Let it be known that Fall Out Boy is dangling onto their last 5 minutes of fame from a scaffold some 20 stories high, legs hanging above flickering city lights, passing cars and pedestrians. It’s no secret these guys are living out every stereotypical rock cliché they can think of before they disappear off the face of the earth – a day, I think, that cannot come soon enough.
Fall Out Boy has failed at many things since they skyrocketed (why?) to fame – namely embodying any sense of talent or originality and raping the wallets of thousands of pre-pubescent, mildly depressed 11-year-olds.

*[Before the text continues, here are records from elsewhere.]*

-- ==== Sys2Proof/Machine/Orders.lean ====
section
/-! DEFINITION. ORD: the decision of the order at the head of the inbox, its REPLY, the claim, STATUS, ATTACH, DETACH and
RESTART (R116, R117, R189 to R197). -/

namespace Sys2Proof.Machine

/-- What a block answers to a dispatched order: the status, the REPLY's detail where the block gives one, and the state
after. -/
structure Answer where
  status  : OrderStatus
  detail  : Bytes := []
  state   : State
  restart : Bool := false
deriving DecidableEq, Repr

/-- A block's status and state as an answer without detail. -/
def Answer.plain (a : OrderStatus × State) : Answer := { status := a.1, state := a.2 }

/-- The first of the five tests that applies (R190). -/
def State.orderTest (s : State) (o : Order) : Option OrderStatus :=
  match o.name with
  | none => some .invalid
  | some n =>
    if (s.ptu.peer o.sender).role ≠ some .uplink then some .notUplink
    else if s.ptu.state ≠ .member && n ≠ 3 then some .notMember
    else if needsClaim n && s.ord.holder ≠ some o.sender then some .notHolder
    else if !paramsValid n o.params then some .invalid
    else none

/-- The REPLY's detail (R192): POWER's and CLAIM's at any status, else what the block gave. -/
def State.replyDetail (s : State) (o : Order) (given : Bytes) : Bytes :=
  match o.name with
  | some 6 => s.psq.bytes
  | some 1 => [byte (s.ord.holder.getD 0)]
  | _ => given

/-- The REPLY's body: tag, status, detail (R192). -/
def replyBody (o : Order) (status : OrderStatus) (detail : Bytes) : Bytes := o.tag :: status.code :: detail

/-- The head of the inbox becomes REPLY-HELD with its REPLY (R190, R192). -/
def State.holdReply (s : State) (o : Order) (status : OrderStatus) (given : Bytes) (restart : Bool) : State :=
  let reply := replyBody o status (s.replyDetail o given)
  { s with ord := { s.ord with inbox :=
      match s.ord.inbox with
      | head :: rest => { head with standing := .replyHeld reply restart } :: rest
      | [] => [] } }

/-- The order that can be decided now (R190, R197): the WAITING head, with no warm restart pending. -/
def State.deciding (s : State) : Option Order :=
  if s.serving && !s.ord.restartPending &&
      (s.ptu.state = .member || s.ptu.state = .haltedSetup || s.ptu.state = .silent) then
    match s.ord.inbox with
    | o :: _ => if o.standing = .waiting then some o else none
    | [] => none
  else none

/-- The head of the inbox is decided by the command of its row (R190): by a test, or by its block. -/
def State.decide (s : State) (row : OrderRow) (block : Order → State → Answer) : State :=
  match s.deciding with
  | some o =>
    if o.row = row then
      match s.orderTest o with
      | some status => s.holdReply o status [] false
      | none =>
        let a := block o s
        a.state.holdReply o a.status a.detail a.restart
    else s
  | none => s

/-! ### The claim (R193) -/

/-- A station becomes the holder, time now. -/
def State.takeClaim (s : State) (x : Nat) : State := { s with ord := { s.ord with holder := some x, holdTime := s.now } }

/-- CLAIM (R193). -/
def State.actClaim (s : State) (x : Nat) (seize : Bool) : OrderStatus × State :=
  match s.ord.holder with
  | none => (.done, s.takeClaim x)
  | some h =>
    if h = x then (.already, s)
    else if seize then (.done, (s.takeClaim x).raise .claimLost [byte h, byte x, 1])
    else (.held, s)

/-- RELEASE-CLAIM (R193). -/
def State.actReleaseClaim (s : State) (x : Nat) : OrderStatus × State :=
  if s.ord.holder = some x then (.done, { s with ord := { s.ord with holder := none, holdTime := 0 } })
  else (.notHolder, s)

/-! ### STATUS (R195) -/

/-- A STATUS byte to which R195 gives no value (log 23), by its place in the detail. -/
def State.unstated (s : State) (place : Nat) : Byte := Config.statusUnstated (s.fresh + place)

/-- The place of this station in its own waiting list, 0 when not waiting. -/
def State.waitingPosition (s : State) : Nat :=
  match s.adm.waiting.findIdx? (fun x => x = s.own) with
  | some i => i + 1
  | none => 0

/-- The deadline phase byte: 0 none, 1 BOOT, 2 RUNNING. -/
def Wdu.phaseByte (w : Wdu) : Byte :=
  match w.deadline, w.phase with
  | none, _ => 0
  | some _, .boot => 1
  | some _, .running => 2

/-- The time to the deadline in ms; all ones when it is absent. -/
def Wdu.timeLeft (w : Wdu) (now : Time) : Bytes :=
  match w.deadline with
  | some d => be 4 (if reached d now then 0 else (d - now).toNat)
  | none => be 4 max32

/-- The watchdog fields of STATUS: 17 bytes from place 12. T has no value before the first WATCHDOG-ARM (log 23). -/
def State.statusWatchdog (s : State) : Bytes :=
  let w := s.wdu
  [flag w.armed] ++
  (match w.timeout with
    | some t => be 2 t
    | none => [s.unstated 13, s.unstated 14]) ++
  be 2 w.bootAllowance ++ be 2 (w.pendingTimeout.getD 0) ++ [w.action.code, flag w.guard, w.phaseByte] ++
  w.timeLeft s.now ++ [byte w.early, byte w.expiry, flag w.holdoff]

/-- The kind of request in progress (R195): 0 none, 1 READ, 2 WRITE. The code 3 (other) is never reported, the model's
choice (log 20): CAPACITY, READY, EJECT and a refused READ or WRITE end within their own command, so none of them stands
when STATUS is decided. -/
def Mfn.requestByte (m : Mfn) : Byte :=
  match m.request with
  | none => 0
  | some r => if r.kind = .read then 1 else 2

/-- The media fields of STATUS: 15 bytes from place 29. Mode and boot-once have no value in NONE (log 23). -/
def State.statusMedia (s : State) : Bytes :=
  let m := s.mfn
  [m.state.code, causeCode m.cause] ++
  (if m.state = .none then [0, 0, 0, 0, 0, 0, 0, s.unstated 38, s.unstated 39]
   else be 2 m.image ++ be 1 m.gen ++ be 4 m.capacity ++ [m.mode.code, flag m.bootOnce]) ++
  [m.port.code, flag m.remoteWake, m.requestByte, causeCode m.lastCause]

/-- The role byte of a peer record; unknown has no coding in R195 (log 23). -/
def State.statusRole (s : State) (place : Nat) (role : Option Role) : Byte :=
  match role with
  | some r => Role.code r
  | none => s.unstated place

/-- The 12 bytes of one present peer from a place of the detail. What no beacon has given has no coding (log 23). -/
def State.statusPeer (s : State) (place x : Nat) : Bytes :=
  let e := s.ptu.peer x
  [byte x, s.statusRole (place + 1) e.role, byte e.missed] ++
  (match e.lastState with
    | some st => [st.code]
    | none => [s.unstated (place + 3)]) ++
  (match e.lastSeq with
    | some q => [q.state, q.variant, q.pendingAct, q.slotHeld]
    | none => [s.unstated (place + 4), s.unstated (place + 5), s.unstated (place + 6), s.unstated (place + 7)]) ++
  (match e.lastAttach with
    | some a => be 2 a.1 ++ be 1 a.2
    | none => [s.unstated (place + 8), s.unstated (place + 9), s.unstated (place + 10)]) ++
  [e.digestMatch.code]

/-- The present peers of a role. -/
def Ptu.countRole (p : Ptu) (role : Option Role) : Nat :=
  (p.presentPeers.filter (fun x => (p.peer x).role = role)).length

/-- The peer fields of STATUS, from place 81 on. -/
def State.statusPeers (s : State) : Bytes :=
  let xs := s.ptu.presentPeers
  [byte xs.length, byte (s.ptu.countRole (some .uplink)), byte (s.ptu.countRole (some .serving)),
    byte (s.ptu.countRole none)] ++
  (((List.range xs.length).zip xs).map (fun e => s.statusPeer (85 + 12 * e.1) e.2)).flatten

/-- The fields of the blocks that need a setting record, places 6 to 80: all 0 without one (R195; log 24). -/
def State.statusBlocks (s : State) : Bytes :=
  if s.sld.settings.isNone then List.replicate 75 0
  else
    s.psq.bytes ++ [byte s.waitingPosition, flag s.ptu.mismatch] ++ s.statusWatchdog ++ s.statusMedia ++
    be 4 s.lpm.freeCount ++ be 4 s.lpm.fillingCount ++ be 4 s.lpm.cleanCount ++ be 4 s.lpm.dirtyCount ++
    be 8 s.ccu.captured ++ be 8 s.ccu.oldest ++
    (byte (s.ord.holder.getD 0) :: be 4 (if s.ord.holder.isSome then s.ord.holdTime.toNat else 0))

/-- STATUS's detail (R195). -/
def State.statusDetail (s : State) : Bytes :=
  [s.ptu.state.code, Role.code s.sld.role] ++ be 4 s.now.toNat ++ s.statusBlocks ++ s.statusPeers

/-- STATUS (R195). The counter of free values moves past those this reply used. -/
def State.actStatus (s : State) : Answer :=
  { status := .done, detail := s.statusDetail, state := { s with fresh := s.fresh + 1024 } }

/-! ### ATTACH, DETACH and RESTART (R116, R117, R196) -/

/-- ATTACH's numeric parameters lie in their ranges (R115, R116). -/
def attachValid (image capacity : Nat) : Bool := imageLegal image && 1 ≤ capacity

/-- ATTACH (R116, R119). -/
def State.actAttach (s : State) (image gen capacity : Nat) (mode : Mode) (bootOnce : Bool) : OrderStatus × State :=
  if !attachValid image capacity then (.invalid, s)
  else if s.mfn.state ≠ .none then (.busy, s)
  else
    let s1 : State := { s with mfn := { s.mfn with
      state := .attached
      image := image
      gen := gen
      capacity := capacity
      mode := mode
      bootOnce := bootOnce
      cause := none
      drain := none
      changed := false
      tracker := none
      port := if s.pins.vbsense then .connected else s.mfn.port } }
    (.done, (s1.mark .mediaAttached (image * 256 + gen)).raise .mediaAttached
      (be 2 image ++ be 1 gen ++ be 4 capacity ++ [mode.code, flag bootOnce]))

/-- DETACH (R117). -/
def State.actDetach (s : State) : OrderStatus × State :=
  if s.mfn.state = .attached && s.mfn.cause.isNone then (.accepted, s.detachTrigger .order) else (.already, s)

/-- RESTART (R196). -/
def State.actRestart (s : State) : Answer :=
  { status := .done, state := { s with ord := { s.ord with restartPending := true } }, restart := true }

end Sys2Proof.Machine
end

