-- ==== Sys2Proof/Machine/Step.lean ====
section
/-! DEFINITION. One step: the command at the front of the queue, or a millisecond of station time. -/

namespace Sys2Proof.Machine

/-- The front command is taken from the queue and run on what is left; on an empty queue a millisecond passes. -/
def step (s : State) : Host.Outcome State Fault Refusal :=
  match s.pending with
  | c :: rest => exec c { s with pending := rest }
  | [] => .next s.tick

/-- A command put at the front of the queue. -/
def State.push (s : State) (c : Instr) : State := { s with pending := c :: s.pending }

/-- The state whose next step runs the command that a word spells; the state itself where the word spells none. -/
def State.withFetchWord (s : State) (nbits w : Nat) : State :=
  match decodeTableWord nbits w with
  | some c => s.push c
  | none => s

end Sys2Proof.Machine
end

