-- ==== Sys2Proof/Safety.lean ====
section
/-! DEFINITION. What the statements about the part are said with: the invariants, the state in which nothing is due at the
end of a step, the order at the head of the inbox, and the tables of spec/ that the statements compare the part with. -/

namespace Sys2Proof.Machine

/-! ### Invariants -/

/-- R4's row of one sequencer state: which pending actions, slot, claim, timers and variants it admits. -/
structure Psq.Legal (p : Psq) : Prop where
  slot     : p.slotHeld = true → p.state = some .starting ∨ p.state = some .on ∨ p.state = some .stopping ∨ p.state = some .forcing
  claim    : p.claimAsked = true → p.state = some .awaitingSlot
  start    : p.startT.isSome → p.state = some .starting
  settle   : p.settleT.isSome → p.slotHeld = true
  youngT   : p.youngT.isSome → p.state = some .on
  young    : p.young = true → p.state = some .on
  deferred : p.deferred ≠ .none → p.state = some .on
  grace    : p.graceT.isSome → p.state = some .stopping
  force    : p.forceT.isSome → p.state = some .forcing ∨ p.state = some .feedBounce
  bounce   : p.state = some .feedBounce → p.restT.isSome → p.forceT = none
  rest     : p.restT.isSome → p.state = some .feedCut ∨ p.state = some .feedBounce ∨ p.state = some .resting
  none     : p.state = none → p.pendingAct = .none
  noAct    : (p.state = some .off ∨ p.state = some .on ∨ p.state = some .stopping) → p.pendingAct = .none
  cutAct   : p.state = some .feedCut → p.pendingAct ≠ .powerOn
  cutRest  : p.state = some .feedCut → p.pendingAct = .feedRestore → p.restPhase ≠ .satisfied
  powerAct : (p.state = some .feedBounce ∨ p.state = some .resting ∨ p.state = some .awaitingSlot ∨ p.state = some .starting ∨
    p.state = some .forcing) → p.pendingAct ≠ .feedRestore
  startAct : (p.state = some .awaitingSlot ∨ p.state = some .starting) → p.variant = .powerOn → p.pendingAct = .none
  startVar : (p.state = some .awaitingSlot ∨ p.state = some .starting) → p.variant = .powerOn ∨ p.variant = .feedRestore
  stopVar  : p.state = some .stopping → p.variant = .soft ∨ p.variant = .softThenHard
  feed     : p.state.isSome → (p.feedClosed = false ↔
    (p.state = some .feedCut ∨ p.state = some .feedBounce ∨ (p.state = some .awaitingSlot ∧ p.variant = .feedRestore)))

/-- R28: the roster holds at most A station numbers, none twice; no number stands twice in the waiting list or in both.
A is 0 while no record has been handed over. -/
structure AdmissionOrdered (s : State) : Prop where
  rosterDistinct  : (s.adm.roster.map Prod.fst).Nodup
  waitingDistinct : s.adm.waiting.Nodup
  disjoint        : ∀ x ∈ s.adm.waiting, x ∉ s.adm.roster.map Prod.fst
  bounded         : s.adm.roster.length ≤ s.setting Settings.slotCount
  handed          : s.sld.settings.isSome → s.sld.phase = .handedOver

/-- The text bytes of the CONSOLE-IN frames taken and not yet handed over, in serving role (R78). -/
def Lif.textHeld (l : Lif) : Nat :=
  ((l.recvQueue.filter (fun f => f.kind ≠ FrameKind.order.code)).map (fun f => f.body.length)).sum

/-- The queues and lists lie within the capacities the spec gives them, and no take is held over a step (R28, R54, R58,
R67, R78, R79, R140, R148, R166, R171, R172, R189, R206, R208). The bytes reserved are those of the CONSOLE-IN frames in
the receive queue, and UPB's inbound queue keeps a place for each frame taken or listed for the computer. -/
structure WithinCapacities (s : State) : Prop where
  own       : s.adm.own.length ≤ 4
  sendList  : s.lif.sendList.length ≤ 24
  recvQueue : s.lif.recvQueue.length ≤ 8
  takeHeld  : s.lif.takeHeld = none
  inbox     : s.serving = true → s.ord.inbox.length + s.lif.ordersHeld ≤ 4
  wants     : s.xch.wants.length ≤ 8
  gives     : s.xch.gives.length ≤ 4
  watchers  : s.cfw.watchers.length ≤ 4
  marks     : s.ccu.marks.length ≤ 64
  buffer    : s.ccu.buffer.length ≤ 64
  breaks    : s.cfw.breakCount ≤ 8
  text      : s.serving = true → s.cfw.textCount + s.cfw.reserved ≤ 512
  reserved  : s.serving = true → s.cfw.reserved = s.lif.textHeld
  outbound  : s.upb.outq.length ≤ 16
  inbound   : s.serving = false → s.upb.inq.length + s.lif.recvQueue.length + s.upbListed ≤ 32

/-- The pool's positions rise and lie below the pool size, and so does the recency list (R103, R104, R107). -/
structure Lpm.Placed (p : Lpm) : Prop where
  rising  : p.lines.Pairwise (fun a b => a.1 < b.1)
  below   : ∀ e ∈ p.lines, e.1 < p.poolSize
  recency : ∀ q ∈ p.recency, q < p.poolSize

/-- The pool's records have their places, and the DIRTY lines are at most the pool size less the reserve (R109). -/
structure PoolWithinBounds (p : Lpm) : Prop where
  placed : p.Placed
  dirty  : p.dirtyCount ≤ p.poolSize - p.reserve

/-! ### The end of a step -/

/-- The end of a step finds nothing to do: each of its works is absent. -/
structure State.NothingDue (s : State) : Prop where
  request : s.mfn.request = none
  detach  : s.mfn.state = .detaching → s.mfn.cause.isSome → s.lpm.dirtyCount ≠ 0
  capture : s.ccu.buffer.length ≤ s.mctl.captureCurrent ∨ s.mctl.waitCapture = true
  input   : s.inputDrains = true → s.cfw.tx = .idle → s.cfw.queue = []
  watcher : s.cfw.out = none → ∀ w ∈ s.cfw.watchers, w.isReady s.ccu s.now = false
  refresh : s.mctl.restarting = false
  notice  : s.takesRaises = true → s.ntu.standing = none → s.ntu.pause = none → s.ntu.pending = []
  silent  : s.ptu.state = .silent → s.ord.inbox = [] ∧ ∀ w ∈ s.xch.wants, w.isHeld = false
  offers  : s.offers = []
  give    : ∀ e, s.lif.head = some e → (∃ b, e.payload = .body b) ∨ e.payload = .atTenure ∨ s.lif.giveBuf ≠ .free
  unit    : s.serving = true ∨ s.upb.tx.isSome ∨ s.pins.urts = false ∨ s.upb.inq = []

Tuesday, they failed at yet another – that is, namely playing a gymnasium in Antarctica to become the first band to play all seven continents in nine months. The idea – thought of by band butt-boy Pete Wentz – would have put them in the Guinness Book of World Records, and MTV, who seemed more than thrilled to be there please note sarcasm was set to capture it all.
I fucking hate the music industry sometimes. Who the hell allowed this happen and who thought it was a good idea to put Fall Out Boy in a book as prominent as the Guinness Book of World Records? Oh yeah, it was Pete Wentz. Go fucking figure. This is a guy who thinks it would be cool to get his picture taken with his arm around a penguin – and be like, total frat boy. Please tell me this guy doesn’t make millions of dollars for really being this naive and stupid. Why are people like this allowed to be successful?